Константин заинтересованно оглянулся, потирая ухо кожаной перчаткой.
— Природа иногда создает, а, Сережка? Иногда смотрю, и грустновато становится, ей-богу. Меня хватило бы на всех. — Он взглянул на Сергея оживленно. — Ладно, заскочим в забегаловку. Симпатичный павильончик. Тут, недалеко. Погреемся.
Деревянный павильончик, синея крышей, виднелся в глубине заваленного метелью бульвара. На пышных от вчерашнего снегопада липах каркали вороны, сбивали снег — белые струи стекали по ветвям. Забегаловка в этот утренний час была свободной, разрисованные морозом стекла сумеречно затемняли ее. Кисло пахло устоявшимся табачным перегаром, холодным пивом. За стойкой, опершись локтями, в халате поверх пальто стояла широкая в плечах продавщица, игривым голосом разговаривала с молодым парнем, пьющим пиво, — шинель без погон горбилась на его спине, к стойке прислонен костыль.
— Привет, Шурочка! — воскликнул Константин на пороге. — Холодище адово, а вроде посетителей нема! Один Павел тебя, что ль, тут веселит? А ну-ка налей нам по сто граммов коньячку для приличия!
— Здравствуй, Костя! На работку собрался с самого ранья? Мороз-то надерет сегодня…
Женщина, не без кокетства улыбаясь чуть подкрашенными губами, зазвенела на мокрой стойке стаканами, повернувшись толстым телом, погрела ладони над огненной электрической плиткой. Красными пальцами взяла коньячную бутылку. Парень поставил недопитую кружку, детски светлые глаза настороженно обежали фигуру Сергея, задержались на погонах.
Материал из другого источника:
/-- Settles O31: the result of the conversion, case by case. -/
theorem convertToWord : Obligations.ConvertToWord := by
  intro s frD frB rc hfp hfe hve hni low
  obtain ⟨t, ht, hl⟩ := leaves_fpConvert (i := .fctiwz frD frB rc) (rn := 1) hfp hfe hve hni rfl
  obtain ⟨u, hu, hm⟩ := leaves_fpConvert (i := .fctiw frD frB rc) (rn := s.rn) hfp hfe hve hni rfl
  have hlow : ∀ {e w fi inv}, toIntWord 1 (s.getFpr frB) = { exc := e, res := w, fr := false, fi := fi } →
      (inv = true → e &&& fpVXCVI = fpVXCVI) → low w fi inv := fun {e w fi inv} hr hc => by
    rw [hr] at hl
    refine ⟨t, ht, hl.pc, hl.res, hl.fr, hl.fi, fun hi => ?_⟩
    have hb : bit e 55 = true := bit_of_and (hc hi) (by decide)
    exact bit_of_and hl.exc hb
  have big : ∀ {z m e} {v : ℤ}, unpack (s.getFpr frB) = .num z m e →
      (if z then -((roundAt 1 z m e 0).q : ℤ) else (roundAt 1 z m e 0).q) = v →
      (2 ^ 31 ≤ v → low 0x7FFFFFFF false true) ∧ (v < -2 ^ 31 → low 0x80000000 false true) := fun hb hi => by
    refine ⟨fun h => hlow ((toIntWord_num hb hi).trans (if_pos (by omega))) fun _ => rfl, fun h => hlow
      (((toIntWord_num hb hi).trans (if_neg (by omega))).trans (if_pos h)) fun _ => rfl⟩
  refine ⟨?_, ?_, fun hb => ?_, fun z hb => ?_, ?_⟩
  · intro z m e hb v
    obtain ⟨hq, hin, hup⟩ := roundAt_truncate z m e
    have hi : (if z then -((roundAt 1 z m (-(e : ℤ)) 0).q : ℤ) else (roundAt 1 z m (-(e : ℤ)) 0).q) = v := by rw [hq]
    refine ⟨fun h => ?_, big hb hi⟩
    unfold notInt32 at h
    have hr := toIntWord_num hb hi
    rw [if_neg (by omega), if_neg (by omega), hin, hup] at hr
    exact hlow hr nofun
  · intro z m e hb hm0 v
    exact big hb (by rw [roundAt_whole])
  · refine hlow (e := fpVXCVI ||| maskIf (isSnan (s.getFpr frB)) fpVXSNAN) ?_ fun _ => ?_
    · unfold toIntWord
      rw [hb]
    · cases isSnan (s.getFpr frB) <;> rfl
  · refine hlow (e := fpVXCVI) ?_ fun _ => rfl
    unfold toIntWord
    rw [hb]
  · intro y word
    have hword : ∀ {e w}, toIntWord s.rn (s.getFpr frB) = { exc := e, res := w, fr := false, fi := false } →
        e &&& fpVXCVI = fpVXCVI → word w False False true := fun {e w} hr hc => by
      rw [hr] at hm
      refine ⟨u, hu, hm.pc, hm.res, ?_, ?_, nofun, fun _ => bit_of_and hm.exc (bit_cvi hc)⟩
      · rw [hm.fr]
        exact ⟨Bool.false_ne_true, False.elim⟩
      · rw [hm.fi]
        exact ⟨Bool.false_ne_true, False.elim⟩
    refine ⟨fun hfin n hn => ?_, fun he => ?_⟩
    · obtain ⟨m, e, hun, hv⟩ := valueOf_unpack hfin
      obtain ⟨hi, hin, hup⟩ := roundAt_value hv hn
      have hr := toIntWord_num hun hi
      refine ⟨fun h => ?_, fun h => hword (hr.trans (if_pos (by omega))) rfl, fun h => hword
        ((hr.trans (if_neg (by omega))).trans (if_pos h)) rfl⟩
      unfold notInt32 at h
      rw [if_neg (by omega), if_neg (by omega)] at hr
      rw [show s.rn = s.fpscr.setWidth 2 from rfl] at hm
      rw [hr] at hm
      refine ⟨u, hu, hm.pc, hm.res, ?_, ?_, fun hne => ?_, nofun⟩
      · rw [hm.fr]
        exact hup
      · rw [hm.fi]
        exact hin
      · have hexc := hm.exc
        simp only [hin.2 hne, if_true] at hexc
        exact bit_of_and hexc (by decide)
    · have hun := unpack_of_exp he
      by_cases hf : y.setWidth 52 = 0
      · rw [if_pos hf] at hun
        have hr : toIntWord s.rn y = { exc := fpVXCVI, res := if y.msb then 0x80000000 else 0x7FFFFFFF, fr := false, fi := false } := by
          unfold toIntWord
          rw [hun]
        have hres := hword hr rfl
        cases hy : y.msb
        · rw [hy] at hres
          rw [if_pos ⟨hf, rfl⟩]
          exact hres
        · rw [hy] at hres
          rw [if_neg (by simp)]
          exact hres
      · rw [if_neg hf] at hun
        rw [if_neg fun h => hf h.1]
        refine hword (e := fpVXCVI ||| maskIf (isSnan y) fpVXSNAN) ?_ ?_
        · unfold toIntWord
          rw [hun]
        · cases isSnan y <;> rfl

end Sys2Proof.Machine


/-! The comparisons (42 R932, R933). -/

namespace Sys2Proof.Machine

variable {s t : State} {a b : BitVec 5} {x y : DWord}

/-! ### The order of doubles -/

/-- The magnitudes that order values grow with the exponent and fraction. -/
theorem keyMagnitude_lt (hx : isNan x = false) (hy : isNan y = false) (h : (x.setWidth 63).toNat < (y.setWidth 63).toNat) :
    keyMagnitude x < keyMagnitude y := by
  have hnx : ¬(dExp x = 2047 ∧ dFrac x ≠ 0) := by rw [← isNan_iff_fields, hx]; exact Bool.false_ne_true
  have hny : ¬(dExp y = 2047 ∧ dFrac y ≠ 0) := by rw [← isNan_iff_fields, hy]; exact Bool.false_ne_true
  rw [low63_toNat, low63_toNat] at h
  have hex := dExp_lt x
  have hey := dExp_lt y
  have hfx := dFrac_lt x
  have hfy := dFrac_lt y
  unfold keyMagnitude
  generalize dExp x = ex at *
  generalize dExp y = ey at *
  generalize dFrac x = fx at *
  generalize dFrac y = fy at *
  have hx0 : ex ≠ 2047 := by omega
  rw [if_neg hx0]
  by_cases hy1 : ey = 2047
  · rw [if_pos hy1]
    have hsmall : (if ex = 0 then fx else (2 ^ 52 + fx) * 2 ^ (ex - 1)) < 2 ^ (53 + ex) := by
      rw [pow_add]
      split
      · calc fx < 2 ^ 53 * 1 := by omega
          _ ≤ 2 ^ 53 * 2 ^ ex := Nat.mul_le_mul_left _ Nat.one_le_two_pow
      · calc (2 ^ 52 + fx) * 2 ^ (ex - 1) < 2 ^ 53 * 2 ^ (ex - 1) := Nat.mul_lt_mul_of_pos_right (by omega) (by positivity)
          _ ≤ 2 ^ 53 * 2 ^ ex := Nat.mul_le_mul_left _ (Nat.pow_le_pow_right (by omega) (by omega))
    exact hsmall.trans_le (Nat.pow_le_pow_right (by omega) (by omega))
  · rw [if_neg hy1]
    by_cases hx1 : ex = 0
    · rw [if_pos hx1]
      split
      · omega
      · calc fx < 2 ^ 52 + fy := by omega
          _ ≤ (2 ^ 52 + fy) * 2 ^ (ey - 1) := Nat.le_mul_of_pos_right _ (by positivity)
    · rw [if_neg hx1, if_neg (by omega)]
      rcases Nat.lt_or_ge ex ey with he | he
      · calc (2 ^ 52 + fx) * 2 ^ (ex - 1) < 2 ^ 53 * 2 ^ (ex - 1) := Nat.mul_lt_mul_of_pos_right (by omega) (by positivity)
          _ = 2 ^ 52 * 2 ^ ex := by
            rw [← pow_add, ← pow_add]
            congr 1
            omega
          _ ≤ 2 ^ 52 * 2 ^ (ey - 1) := Nat.mul_le_mul_left _ (Nat.pow_le_pow_right (by omega) (by omega))
          _ ≤ (2 ^ 52 + fy) * 2 ^ (ey - 1) := Nat.mul_le_mul_right _ (by omega)
      · have : ex = ey := by omega
        subst this
        exact Nat.mul_lt_mul_of_pos_right (by omega) (by positivity)

theorem keyMagnitude_eq (h : (x.setWidth 63).toNat = (y.setWidth 63).toNat) : keyMagnitude x = keyMagnitude y := by
  rw [low63_toNat, low63_toNat] at h
  have hfx := dFrac_lt x
  have hfy := dFrac_lt y
  unfold keyMagnitude
  rw [show dExp x = dExp y by omega, show dFrac x = dFrac y by omega]

/-- Values are ordered as their sign and magnitude. -/
theorem key_lt_iff (hx : isNan x = false) (hy : isNan y = false) : (unpack x).key < (unpack y).key ↔ numericOrder x < numericOrder y := by
  have h1 := keyMagnitude_lt hx hy
  have h2 := keyMagnitude_lt hy hx
  have h3 : _ → keyMagnitude x = keyMagnitude y := keyMagnitude_eq
  have zero : ∀ d : DWord, keyMagnitude d = 0 ↔ (d.setWidth 63).toNat = 0 := fun d => by
    rw [keyMagnitude_eq_zero, ← BitVec.toNat_inj]
    rfl
  have h4 := zero x
  have h5 := zero y
  rw [key_eq hx, key_eq hy]
  unfold numericOrder
  generalize keyMagnitude x = kx at *
  generalize keyMagnitude y = ky at *
  generalize (x.setWidth 63).toNat = lx at *
  generalize (y.setWidth 63).toNat = ly at *
  cases x.msb <;> cases y.msb <;> simp only [Bool.false_eq_true, if_false, if_true] <;> omega

/-- The relation that a comparison finds. -/
theorem fpCompare_bits (x y : DWord) :
    let unordered := isNan x = true ∨ isNan y = true
    ((fpCompare x y).getLsbD 3 = true ↔ ¬unordered ∧ numericOrder x < numericOrder y) ∧
    ((fpCompare x y).getLsbD 2 = true ↔ ¬unordered ∧ numericOrder y < numericOrder x) ∧
    ((fpCompare x y).getLsbD 1 = true ↔ ¬unordered ∧ numericOrder x = numericOrder y) ∧
    ((fpCompare x y).getLsbD 0 = true ↔ unordered) := by
  intro unordered
  unfold fpCompare
  by_cases hu : unordered
  · rw [if_pos (by rw [Bool.or_eq_true]; exact hu)]
    simp [hu]
  · rw [if_neg (by rw [Bool.or_eq_true]; exact hu)]
    have hx : isNan x = false := Bool.eq_false_iff.2 fun h => hu (.inl h)
    have hy : isNan y = false := Bool.eq_false_iff.2 fun h => hu (.inr h)
    simp only [key_lt_iff hx hy, key_lt_iff hy hx]
    rcases lt_trichotomy (numericOrder x) (numericOrder y) with h | h | h
    · rw [if_pos h]
      simp [hu, h, h.not_gt, h.ne]
    · rw [if_neg h.not_lt, if_neg h.not_gt]
      simp [hu, h]
    · rw [if_neg h.not_gt, if_pos h]
      simp [hu, h, h.not_gt, h.ne']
— Познакомьтесь — мой школьный друг Сергей! Капитан артиллерии, весь в орденах, хлебнул дыма через край, — представил Константин, перчаткой смахивая крошки со стола. — Шурочка, мы торопимся!
Парень подхватил костыль, ковыльнул к Сергею, протянул жилистую руку, сказал:
— Павел. Сержант. Бывший шофер. При «катюшах». — И озадаченно спросил: — А ты капитан? Когда же успел? С какого года? Лицо-то у тебя…
— С двадцать четвертого, — ответил Сергей.
— Счастли-и-вец, — протянул Павел и повторил тверже: — Счастливец… Повезло.
— Почему счастливец?
— Я, брат, по этим врачам да комиссиям натаскался, — заговорил Павел с хмурой веселостью. — «С двадцать четвертого года? — спрашивают. — Счастливец вы. К нам, — говорят, — с двадцать четвертого и двадцать третьего года редко кто приходит». А я с двадцать третьего… Ранен был, капитан, нет?
— Три раза.
— Все равно счастливец, — упрямо повторил Павел. — Только оно, капитан, счастье-то, по-разному выходит…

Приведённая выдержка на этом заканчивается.